Sonic Solutions has introduced Scenarist Designer PS 2.0, a major advance in menu-design workflow for high-definition formats. Scenarist Designer PS 2.0 automates the conversion of Adobe Photoshop graphics into standardized interactive menu components suitable for authoring for both Blu-ray Disc and HD DVD format in Sonic Scenarist. Extending the efficiency and precision of automated menu generation to designers on all Photoshop-supported platforms, Scenarist Designer PS 2.0 handles the advanced content modes of both high-definition formats and is now available for both Macintosh and Windows platforms.

Designing menus for HD DVD and Blu-ray Disc titles is very different from DVD-Video. Scenarist Designer PS 2.0 is unique in that it returns the control of menu component creation to the professional graphic designer who can create menus for high-definition titles using the industry-standard Adobe Photoshop. By basing the menu-design process on familiar concepts such as using layer sets to group button elements, Scenarist Designer PS 2.0 lets designers stay focused on the visual aspects of their work without worrying about the details of conversion for various output formats.

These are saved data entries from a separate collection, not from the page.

-- ==== Sys2Proof/Laws/Table.lean ====
section
/-! SUPPORT. What reading and writing a sparse table do, and that every operation keeps the
canonical form. -/

namespace Sys2Proof.Machine

variable {α : Type}

theorem Table.get_insert_same (d : Nat → α) (t : Table α) (k : Nat) (v : α) :
    Table.get d (Table.insert t k v) k = v := by
  induction t with
  | nil => simp [Table.insert, Table.get]
  | cons p t ih =>
    simp only [Table.insert]
    split
    · simp [Table.get]
    · split
      · simp [Table.get]
      · rename_i h1 h2
        simp [Table.get, Ne.symm h2, ih]

theorem Table.get_insert_other (d : Nat → α) (t : Table α) {k j : Nat} (v : α) (h : k ≠ j) :
    Table.get d (Table.insert t k v) j = Table.get d t j := by
  induction t with
  | nil => simp [Table.insert, Table.get, h]
  | cons p t ih =>
    simp only [Table.insert]
    split
    · simp [Table.get, h]
    · split
      · rename_i h1 h2
        subst h2
        simp [Table.get, h]
      · simp [Table.get, ih]

theorem Table.get_erase_same (d : Nat → α) (t : Table α) (k : Nat) :
    Table.get d (Table.erase t k) k = d k := by
  induction t with
  | nil => rfl
  | cons p t ih =>
    simp only [Table.erase]
    split
    · exact ih
    · rename_i h
      simp [Table.get, h, ih]

theorem Table.get_erase_other (d : Nat → α) (t : Table α) {k j : Nat} (h : k ≠ j) :
    Table.get d (Table.erase t k) j = Table.get d t j := by
  induction t with
  | nil => rfl
  | cons p t ih =>
    simp only [Table.erase]
    split
    · rename_i hp
      rw [ih]
      simp [Table.get, hp, h]
    · simp [Table.get, ih]

variable [DecidableEq α]

/-- A read of the key just set gives the value set. -/
@[simp] theorem Table.get_set_same (d : Nat → α) (t : Table α) (k : Nat) (v : α) :
    Table.get d (Table.set d t k v) k = v := by
  unfold Table.set
  split
  · rename_i h
    rw [Table.get_erase_same, h]
  · exact Table.get_insert_same d t k v

/-- Setting one key leaves every other key as it was. -/
theorem Table.get_set_other (d : Nat → α) (t : Table α) {k j : Nat} (v : α) (h : k ≠ j) :
    Table.get d (Table.set d t k v) j = Table.get d t j := by
  unfold Table.set
  split
  · exact Table.get_erase_other d t h
  · exact Table.get_insert_other d t v h

theorem Table.wfFrom_mono (d : Nat → α) (t : Table α) {b c : Nat} (h : b ≤ c)
    (hw : Table.wfFrom d c t = true) : Table.wfFrom d b t = true := by
  cases t with
  | nil => rfl
  | cons p t =>
    simp only [Table.wfFrom, Bool.and_eq_true, Nat.ble_eq] at hw ⊢
    exact ⟨⟨by omega, hw.1.2⟩, hw.2⟩

theorem Table.wfFrom_erase (d : Nat → α) (k : Nat) (t : Table α) (b : Nat)
    (hw : Table.wfFrom d b t = true) : Table.wfFrom d b (Table.erase t k) = true := by
  induction t generalizing b with
  | nil => rfl
  | cons p t ih =>
    simp only [Table.wfFrom, Bool.and_eq_true, Nat.ble_eq] at hw
    simp only [Table.erase]
    split
    · exact ih b (Table.wfFrom_mono d t (by omega) hw.2)
    · simp only [Table.wfFrom, Bool.and_eq_true, Nat.ble_eq]
      exact ⟨hw.1, ih _ hw.2⟩

theorem Table.wfFrom_insert (d : Nat → α) (k : Nat) (v : α) (hv : v ≠ d k) (t : Table α) (b : Nat)
    (hb : b ≤ k) (hw : Table.wfFrom d b t = true) :
    Table.wfFrom d b (Table.insert t k v) = true := by
  induction t generalizing b with
  | nil => simp [Table.insert, Table.wfFrom, hb, hv]
  | cons p t ih =>
    simp only [Table.wfFrom, Bool.and_eq_true, Nat.ble_eq] at hw
    simp only [Table.insert]
    split
    · simp only [Table.wfFrom, Bool.and_eq_true, Nat.ble_eq]
      refine ⟨⟨hb, by simp [hv]⟩, ⟨by omega, hw.1.2⟩, hw.2⟩
    · split
      · rename_i h2
        simp only [Table.wfFrom, Bool.and_eq_true, Nat.ble_eq]
        refine ⟨⟨hb, by simp [hv]⟩, ?_⟩
        rw [h2]; exact hw.2
      · simp only [Table.wfFrom, Bool.and_eq_true, Nat.ble_eq]
        exact ⟨hw.1, ih _ (by omega) hw.2⟩

/-- Setting a key keeps the canonical form. -/
theorem Table.wf_set (d : Nat → α) (t : Table α) (k : Nat) (v : α) (hw : Table.wf d t = true) :
    Table.wf d (Table.set d t k v) = true := by
  unfold Table.set Table.wf at *
  split
  · exact Table.wfFrom_erase d k t 0 hw
  · rename_i h
    exact Table.wfFrom_insert d k v h t 0 (Nat.zero_le k) hw

theorem Table.wfFrom_filter (d : Nat → α) (p : Nat × α → Bool) (t : Table α) (b : Nat)
    (hw : Table.wfFrom d b t = true) : Table.wfFrom d b (t.filter p) = true := by
  induction t generalizing b with
  | nil => rfl
  | cons q t ih =>
    simp only [Table.wfFrom, Bool.and_eq_true, Nat.ble_eq] at hw
    simp only [List.filter]
    split
    · simp only [Table.wfFrom, Bool.and_eq_true, Nat.ble_eq]
      exact ⟨hw.1, ih _ hw.2⟩
    · exact ih b (Table.wfFrom_mono d t (by omega) hw.2)

/-- Dropping entries keeps the canonical form. -/
theorem Table.wf_filter (d : Nat → α) (p : Nat × α → Bool) (t : Table α) (hw : Table.wf d t = true) :
    Table.wf d (t.filter p) = true := Table.wfFrom_filter d p t 0 hw

theorem Table.wfFrom_mapVals (d : Nat → α) (f : α → α) (t : Table α) (b : Nat)
    (hw : Table.wfFrom d b t = true) : Table.wfFrom d b (Table.mapVals d f t) = true := by
  induction t generalizing b with
  | nil => rfl
  | cons q t ih =>
    simp only [Table.wfFrom, Bool.and_eq_true, Nat.ble_eq] at hw
    simp only [Table.mapVals]
    split
    · exact ih b (Table.wfFrom_mono d t (by omega) hw.2)
    · rename_i h
      simp only [Table.wfFrom, Bool.and_eq_true, Nat.ble_eq]
      exact ⟨⟨hw.1.1, by simp [h]⟩, ih _ hw.2⟩

/-- Changing every listed value keeps the canonical form. -/
theorem Table.wf_mapVals (d : Nat → α) (f : α → α) (t : Table α) (hw : Table.wf d t = true) :
    Table.wf d (Table.mapVals d f t) = true := Table.wfFrom_mapVals d f t 0 hw

/-- Setting the keys of a list one after the other keeps the canonical form. -/
theorem Table.wf_foldl_set {β : Type} (d : Nat → α) (k : β → Nat) (v : β → α) (l : List β) (t : Table α)
    (hw : Table.wf d t = true) : Table.wf d (l.foldl (fun t x => Table.set d t (k x) (v x)) t) = true := by
  induction l generalizing t with
  | nil => exact hw
  | cons x l ih => exact ih _ (Table.wf_set d t (k x) (v x) hw)

/-- A filter by key keeps what it does not drop. -/
theorem Table.get_filter (d : Nat → α) (g : Nat → Bool) (t : Table α) {k : Nat} (h : g k = true) :
    Table.get d (t.filter fun p => g p.1) k = Table.get d t k := by
  induction t with
  | nil => rfl
  | cons q t ih =>
    by_cases hq : g q.1 = true
    · simp [hq, Table.get, ih]
    · have hk : q.1 ≠ k := fun e => hq (e ▸ h)
      simp [hq, Table.get, ih, hk]

/-- Setting other keys leaves a key. -/
theorem Table.get_foldl_set_other {β : Type} (d : Nat → α) (k : β → Nat) (v : β → α) (l : List β) (t : Table α)
    {j : Nat} (h : ∀ x, k x ≠ j) :
    Table.get d (l.foldl (fun t x => Table.set d t (k x) (v x)) t) j = Table.get d t j := by
  induction l generalizing t with
  | nil => rfl
  | cons x l ih => exact (ih _).trans (Table.get_set_other d t _ (h x))

@[simp] theorem Table.wf_nil (d : Nat → α) : Table.wf d ([] : Table α) = true := rfl

end Sys2Proof.Machine
end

Once a menu's background and button-state graphics are defined, the export from Photoshop of a compatible menu for one or more target formats is handled automatically via the Scenarist Designer PS 2.0 plug-in, saving hours of authoring work for each project. Offering flexible control and customization of dithering options for HDMV's RGBA palettes, Scenarist Designer PS 2.0 ensures that menu graphics are of the highest-image quality.

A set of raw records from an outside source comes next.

@[simp] theorem State.wr_pending (s : State) (a : Nat) (v : Word) : (s.wr a v).pending = s.pending := (rfl)
@[simp] theorem State.wr_stage (s : State) (a : Nat) (v : Word) : (s.wr a v).stage = s.stage := (rfl)
@[simp] theorem State.wr_latch (s : State) (a : Nat) (v : Word) : (s.wr a v).latch = s.latch := (rfl)
@[simp] theorem State.wr_cnts (s : State) (a : Nat) (v : Word) : (s.wr a v).cnts = s.cnts := (rfl)
@[simp] theorem State.wr_posted (s : State) (a : Nat) (v : Word) : (s.wr a v).posted = s.posted := (rfl)
@[simp] theorem State.wr_lastPost (s : State) (a : Nat) (v : Word) : (s.wr a v).lastPost = s.lastPost := (rfl)
@[simp] theorem State.wr_out (s : State) (a : Nat) (v : Word) : (s.wr a v).out = s.out := (rfl)
@[simp] theorem State.wr_free (s : State) (a : Nat) (v : Word) : (s.wr a v).free = s.free := (rfl)
@[simp] theorem State.wr_pwr (s : State) (a : Nat) (v : Word) : (s.wr a v).pwr = s.pwr := (rfl)
@[simp] theorem State.wr_fuses (s : State) (a : Nat) (v : Word) : (s.wr a v).fuses = s.fuses := (rfl)
@[simp] theorem State.wr_boot (s : State) (a : Nat) (v : Word) : (s.wr a v).boot = s.boot := (rfl)
@[simp] theorem State.wr_imp (s : State) (a : Nat) (v : Word) : (s.wr a v).imp = s.imp := (rfl)
@[simp] theorem State.wr_units (s : State) (a : Nat) (v : Word) : (s.wr a v).units = s.units := (rfl)
@[simp] theorem State.wr_spine (s : State) (a : Nat) (v : Word) : (s.wr a v).spine = s.spine := (rfl)
@[simp] theorem State.wr_cells (s : State) (a : Nat) (v : Word) : (s.wr a v).cells = s.cells := (rfl)
@[simp] theorem State.wr_frames (s : State) (a : Nat) (v : Word) : (s.wr a v).frames = s.frames := (rfl)
@[simp] theorem State.wr_nextFrame (s : State) (a : Nat) (v : Word) : (s.wr a v).nextFrame = s.nextFrame := (rfl)
@[simp] theorem State.wr_dram (s : State) (a : Nat) (v : Word) : (s.wr a v).dram = s.dram := (rfl)
@[simp] theorem State.wr_poison (s : State) (a : Nat) (v : Word) : (s.wr a v).poison = s.poison := (rfl)
@[simp] theorem State.wr_queues (s : State) (a : Nat) (v : Word) : (s.wr a v).queues = s.queues := (rfl)
@[simp] theorem State.wr_host (s : State) (a : Nat) (v : Word) : (s.wr a v).host = s.host := (rfl)
@[simp] theorem State.wr_ports (s : State) (a : Nat) (v : Word) : (s.wr a v).ports = s.ports := (rfl)
@[simp] theorem State.wr_flows (s : State) (a : Nat) (v : Word) : (s.wr a v).flows = s.flows := (rfl)
@[simp] theorem State.wr_items (s : State) (a : Nat) (v : Word) : (s.wr a v).items = s.items := (rfl)
@[simp] theorem State.wr_itemSeq (s : State) (a : Nat) (v : Word) : (s.wr a v).itemSeq = s.itemSeq := (rfl)
@[simp] theorem State.wr_pairLink (s : State) (a : Nat) (v : Word) : (s.wr a v).pairLink = s.pairLink := (rfl)
@[simp] theorem State.wr_recCopies (s : State) (a : Nat) (v : Word) : (s.wr a v).recCopies = s.recCopies := (rfl)
@[simp] theorem State.wr_ring (s : State) (a : Nat) (v : Word) : (s.wr a v).ring = s.ring := (rfl)
@[simp] theorem State.wr_engines (s : State) (a : Nat) (v : Word) : (s.wr a v).engines = s.engines := (rfl)
@[simp] theorem State.wr_dma (s : State) (a : Nat) (v : Word) : (s.wr a v).dma = s.dma := (rfl)
@[simp] theorem State.wr_evt (s : State) (a : Nat) (v : Word) : (s.wr a v).evt = s.evt := (rfl)
@[simp] theorem State.wr_cart (s : State) (a : Nat) (v : Word) : (s.wr a v).cart = s.cart := (rfl)
@[simp] theorem State.wr_guard (s : State) (a : Nat) (v : Word) : (s.wr a v).guard = s.guard := (rfl)
@[simp] theorem State.wr_pair (s : State) (a : Nat) (v : Word) : (s.wr a v).pair = s.pair := (rfl)
@[simp] theorem State.wr_pace (s : State) (a : Nat) (v : Word) : (s.wr a v).pace = s.pace := (rfl)
@[simp] theorem State.wr_obs (s : State) (a : Nat) (v : Word) : (s.wr a v).obs = s.obs := (rfl)
@[simp] theorem State.wr_tb (s : State) (a : Nat) (v : Word) : (s.wr a v).tb = s.tb := (rfl)
@[simp] theorem State.wr_ptp (s : State) (a : Nat) (v : Word) : (s.wr a v).ptp = s.ptp := (rfl)
@[simp] theorem State.wr_cnt (s : State) (a : Nat) (v : Word) (k : Nat) : (s.wr a v).cnt k = s.cnt k := (rfl)
@[simp] theorem State.wr_q (s : State) (a : Nat) (v : Word) (k : Nat) : (s.wr a v).q k = s.q k := (rfl)
@[simp] theorem State.wr_frame (s : State) (a : Nat) (v : Word) (k : Nat) : (s.wr a v).frame k = s.frame k := (rfl)
@[simp] theorem State.wr_port (s : State) (a : Nat) (v : Word) (k : Nat) : (s.wr a v).port k = s.port k := (rfl)
@[simp] theorem State.wr_flow (s : State) (a : Nat) (v : Word) (k : Nat) : (s.wr a v).flow k = s.flow k := (rfl)
@[simp] theorem State.wr_eng (s : State) (a : Nat) (v : Word) (k : Nat) : (s.wr a v).eng k = s.eng k := (rfl)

Depending on the selected output formats, Scenarist Designer PS will output all components required to automatically reconstruct a menu in either Scenarist BD or Scenarist HD DVD authoring workstations, including button positioning information and graphics for each button state (dithered to associated RGBA palettes if needed for HDMV menus in BD projects). The menus are then completely ready for assignment of navigation commands by authoring specialists, either directly in the Scenarist environment (for Blu-ray's HDMV and BD-J modes) or in a simple text editor (for HD DVD's HDi mode).